|Title:||Recombinant nanobodies as cheap and customizable reagents for unicellular algae detection|
|Authors:||Mazzega, Elisa (Author)|
De Marco, Ario (Author)
Cabrini, Marina (Author)
Beran, Alfred (Author)
|Files:||This document has no files. This document may have a phisical copy in the library of the organization, check the status via COBISS. |
|Work type:||Not categorized (r6)|
|Tipology:||1.12 - Published Scientific Conference Contribution Abstract|
|Organization:||UNG - University of Nova Gorica|
|Abstract:||At the present, the identification of planktonic species in coastal water mainly relies on light microscopy
observations. This kind of analyses is performed by highly trained personnel, requires lab equipment and long
processing time. High-throughput and easy-to-perform methods are instead highly needed for routine costal and
ballast water monitoring.
Immuno-reagents are widely employed in the medical field for routine diagnostics, where they provide the necessary
sensitivity and specificity, as for example for cancer subtype characterization. Reagents of similar grade are so far not
widely available for both diagnostics and basic research of microalgae. We describe the first successful isolation of a
single-domain antibody (nanobody or VHH) from a pre-immune library, its engineering into application-ready
reagents, and its inexpensive production as recombinant fusion protein.
Alexandrium minutum was chosen as a model organism to test the feasibility of the procedure. The procedure foresees
the panning of a pre-immune phage library of VHHs that was used for in vitro selection against directly the target cells.

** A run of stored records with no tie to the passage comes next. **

/-- Outside `FAULT` mode a write of `ARG0` or `ARG1` stores the word (R26). -/
theorem access_write_arg0 {s : State} (h : s.mode ≠ .fault) (v : Word) (d : List Byte) :
    access (.write 0x01 v d) s = .next { s with arg0 := v } := by
  show Host.Outcome.next (s.writeReg 0x01 v) = _
  simp [State.writeReg, State.hostWord, h]

theorem access_write_arg1 {s : State} (h : s.mode ≠ .fault) (v : Word) (d : List Byte) :
    access (.write 0x02 v d) s = .next { s with arg1 := v } := by
  show Host.Outcome.next (s.writeReg 0x02 v) = _
  simp [State.writeReg, State.hostWord, h]

/-- An unassigned register number reads 0 (R27). -/
theorem readReg_unassigned {no : Byte} (h : 0x13 ≤ no.toNat) (s : State) : s.readReg no = 0 := by
  unfold State.readReg
  split
  case h_20 => rfl
  all_goals omega

/-- Settles O52, one access at a time. -/
theorem hostReadsAndWritesRegisters : Obligations.HostReadsAndWritesRegisters := by
  intro s no v d rest
  refine ⟨step_of_no_pending, fun h => step_of_pending h, fun h => step_of_pending h,
    fun h => step_of_pending h, fun h hm => ?_, fun h hm => ?_, fun h hno => ?_,
    fun hno => readReg_unassigned hno s, fun hm => if_neg hm⟩
  · rw [step_of_pending h, access_write_arg0 (by exact hm)]
  · rw [step_of_pending h, access_write_arg1 (by exact hm)]
  · rw [step_of_pending h, access_write_ignored hno]

/-- `STATUS` as a number: its parts stay below 2^32, so nothing is cut (R23). -/
theorem status_toNat (s : State) :
    s.status.toNat =
      s.mode.number + (if s.eoif then 16 else 0) + (if s.exhf then 32 else 0) +
        (if s.next = 4096 then 64 else 0) := by
  have hm : s.mode.number < 8 := by cases s.mode <;> decide
  have flag : ∀ (b : Bool) (n : Nat), b.toNat * n = if b then n else 0 := by
    intro b n
    cases b <;> simp
  rw [State.status, BitVec.toNat_ofNat, flag, flag, flag]
  simp only [State.full, beq_iff_eq]
  refine Nat.mod_eq_of_lt ?_
  split_ifs <;> omega

/-- Settles O53: the number of `STATUS` is the sum of its parts, and register 0x03 is no register a
write stores. -/
theorem statusIsViewOfModeAndFlags : Obligations.StatusIsViewOfModeAndFlags := by
  refine ⟨rfl, fun s v d rest => ⟨?_, fun h => ?_⟩⟩
  · show s.status.toNat = _
    rw [status_toNat]
    cases s.mode <;> rfl
  · rw [step_of_pending h, access_write_ignored (by decide)]

/-- A length that fits its register is what the register reads. -/
theorem lengthReg_of_lt {posw len : Nat} (h : len < 2 ^ posw) : lengthReg posw len = len :=
  if_pos h

/-- Settles O54, one register at a time. -/
theorem registerNumbersReadTheirRegisters : Obligations.RegisterNumbersReadTheirRegisters := by
  intro s hi hc ho hp he
  have hprev : s.readReg 0x0A = codeReg s.prev := rfl
  have hcand : s.readReg 0x0B = codeReg s.cand := rfl
  refine ⟨rfl, rfl, ?_, rfl, rfl, rfl, rfl, rfl, fun h => ?_, fun c h => ?_, fun h => ?_,
    fun c h => ?_, rfl, lengthReg_of_lt hi, rfl, lengthReg_of_lt hc, lengthReg_of_lt ho,
    lengthReg_of_lt hp, lengthReg_of_lt he⟩
  · show s.cause.number = _
    cases s.cause <;> rfl
  · rw [hprev, h]; rfl
  · rw [hprev, h]; rfl
  · rw [hcand, h]; rfl
  · rw [hcand, h]; rfl

end Sys2Proof.Machine
end

section
/-! SUPPORT. Which instructions write which address space (R50) or operand register (R26). -/

namespace Sys2Proof.Machine

/-- Nothing but the spaces `ws` is written of what R50 and R26 speak of: the operand registers, the
fault's registers and the other address spaces are those of `s`. By default a field is closed
by the laws of the operations. -/
structure State.Frame (s : State) (ws : List Space) (t : State) : Prop where
  cmd : t.cmd = s.cmd := by simp
  arg0 : t.arg0 = s.arg0 := by simp
  arg1 : t.arg1 = s.arg1 := by simp
  cause : t.cause = s.cause := by simp
  finfo : t.finfo = s.finfo := by simp
  ibuf : t.ibuf = s.ibuf ∨ .ibuf ∈ ws := by simp [spacesWritten]
  cbuf : t.cbuf = s.cbuf ∨ .cbuf ∈ ws := by simp [spacesWritten]
  dict : t.dict = s.dict ∨ .dict ∈ ws := by simp [spacesWritten]
  oidx : t.oidx = s.oidx ∨ .oidx ∈ ws := by simp [spacesWritten]
  pbuf : t.pbuf = s.pbuf ∨ .pbuf ∈ ws := by simp [spacesWritten]
  eout : t.eout = s.eout ∨ .eout ∈ ws := by simp [spacesWritten]

/-- A fault was raised, or nothing but the spaces `ws` was written. -/
def State.Spares (s : State) (ws : List Space) (t : State) : Prop :=
  t.mode = .fault ∨ s.Frame ws t

variable {ws : List Space}

theorem State.Frame.trans {s t u : State} (h : s.Frame ws t) (h' : t.Frame ws u) :
    s.Frame ws u where
  cmd := h'.cmd.trans h.cmd
  arg0 := h'.arg0.trans h.arg0
  arg1 := h'.arg1.trans h.arg1
  cause := h'.cause.trans h.cause
  finfo := h'.finfo.trans h.finfo
  ibuf := h'.ibuf.elim (fun e => h.ibuf.imp_left e.trans) .inr
  cbuf := h'.cbuf.elim (fun e => h.cbuf.imp_left e.trans) .inr
  dict := h'.dict.elim (fun e => h.dict.imp_left e.trans) .inr
  oidx := h'.oidx.elim (fun e => h.oidx.imp_left e.trans) .inr
  pbuf := h'.pbuf.elim (fun e => h.pbuf.imp_left e.trans) .inr
  eout := h'.eout.elim (fun e => h.eout.imp_left e.trans) .inr

theorem State.Frame.spares {s t u : State} (h : s.Frame ws t) (h' : t.Spares ws u) :
    s.Spares ws u :=
  h'.imp_right h.trans

/-! ## The guards of a command -/

theorem yields_frame {s t : State} (h : s.Frame ws t) : Yields (s.Spares ws) (.next t) :=
  yields_next (.inr h)

theorem yields_spares_raise (s u : State) (c : Cause) (info : Nat) :
    Yields (s.Spares ws) (.next (u.raise c info)) :=
  yields_next (.inl rfl)

/-- A command guarded by `inMode` owes its body. -/
theorem yields_spares_inMode {need : Mode} {op : Byte} {s : State} {k : Result}
    (hk : s.mode = need → Yields (s.Spares ws) k) : Yields (s.Spares ws) (inMode need op s k) :=
  yields_inMode (.inr {}) (.inl rfl) hk

theorem yields_spares_checked {ok : Prop} [Decidable ok] {c : Cause} {info : Nat} {s : State}
    {k : Result} (hk : Yields (s.Spares ws) k) : Yields (s.Spares ws) (checked ok c info s k) :=
  yields_checked (.inl rfl) fun _ => hk

theorem yields_spares_inRun {s : State} {k : Result} (hk : Yields (s.Spares ws) k) :
    Yields (s.Spares ws) (inRun s k) := by
  unfold inRun
  split
  · exact hk
  · exact yields_refused

/-! ## The commands that read (R121 to R127, R142) -/

theorem execRdU8_spares (s : State) : Yields (s.Spares []) (execRdU8 s) := by
  refine yields_spares_inMode fun _ => ?_
  by_cases hr : s.rpos < s.ilen
  · rw [readByte_some hr]
    exact yields_frame {}
  · rw [readByte_none (by omega)]
    exact yields_spares_raise s s _ _

theorem execRdU16_spares (s : State) : Yields (s.Spares []) (execRdU16 s) := by
  refine yields_spares_inMode fun _ => ?_
  by_cases hr : s.rpos + 2 ≤ s.ilen
  · rw [readRun_some hr]
    split
    · rename_i e
      obtain ⟨-, rfl⟩ := Prod.mk.inj (Option.some.inj e)
      exact yields_frame {}
    · exact yields_spares_raise s s _ _
  · rw [readRun_none (by omega)]
    exact yields_spares_raise s s _ _

theorem execRdExpect_spares (k : Word) (s : State) : Yields (s.Spares []) (execRdExpect k s) := by
  refine yields_spares_inMode fun _ => yields_spares_checked ?_
  by_cases hr : s.rpos < s.ilen
  · rw [readByte_some hr]
    dsimp only
    split
    · exact yields_frame {}
    · exact yields_spares_raise s _ _ _
  · rw [readByte_none (by omega)]
    exact yields_spares_raise s s _ _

Monoclonal nanobodies specific for A. minutum cells were identified and optimized for recombinant production as
fusion with fluorescent proteins in bacterial hosts. Such fluorescently-tagged VHHs were validated by
immunofluorescence and cytofluorimetry for their selectivity by testing unicellular algal species that can be found in
the same environment of A. minutum. Two nanobodies were found to be highly specific for the target cells, were able
to bind also cysts of A. minutum and they gave no cross-reaction, even for a not-toxic strain of the closely related A.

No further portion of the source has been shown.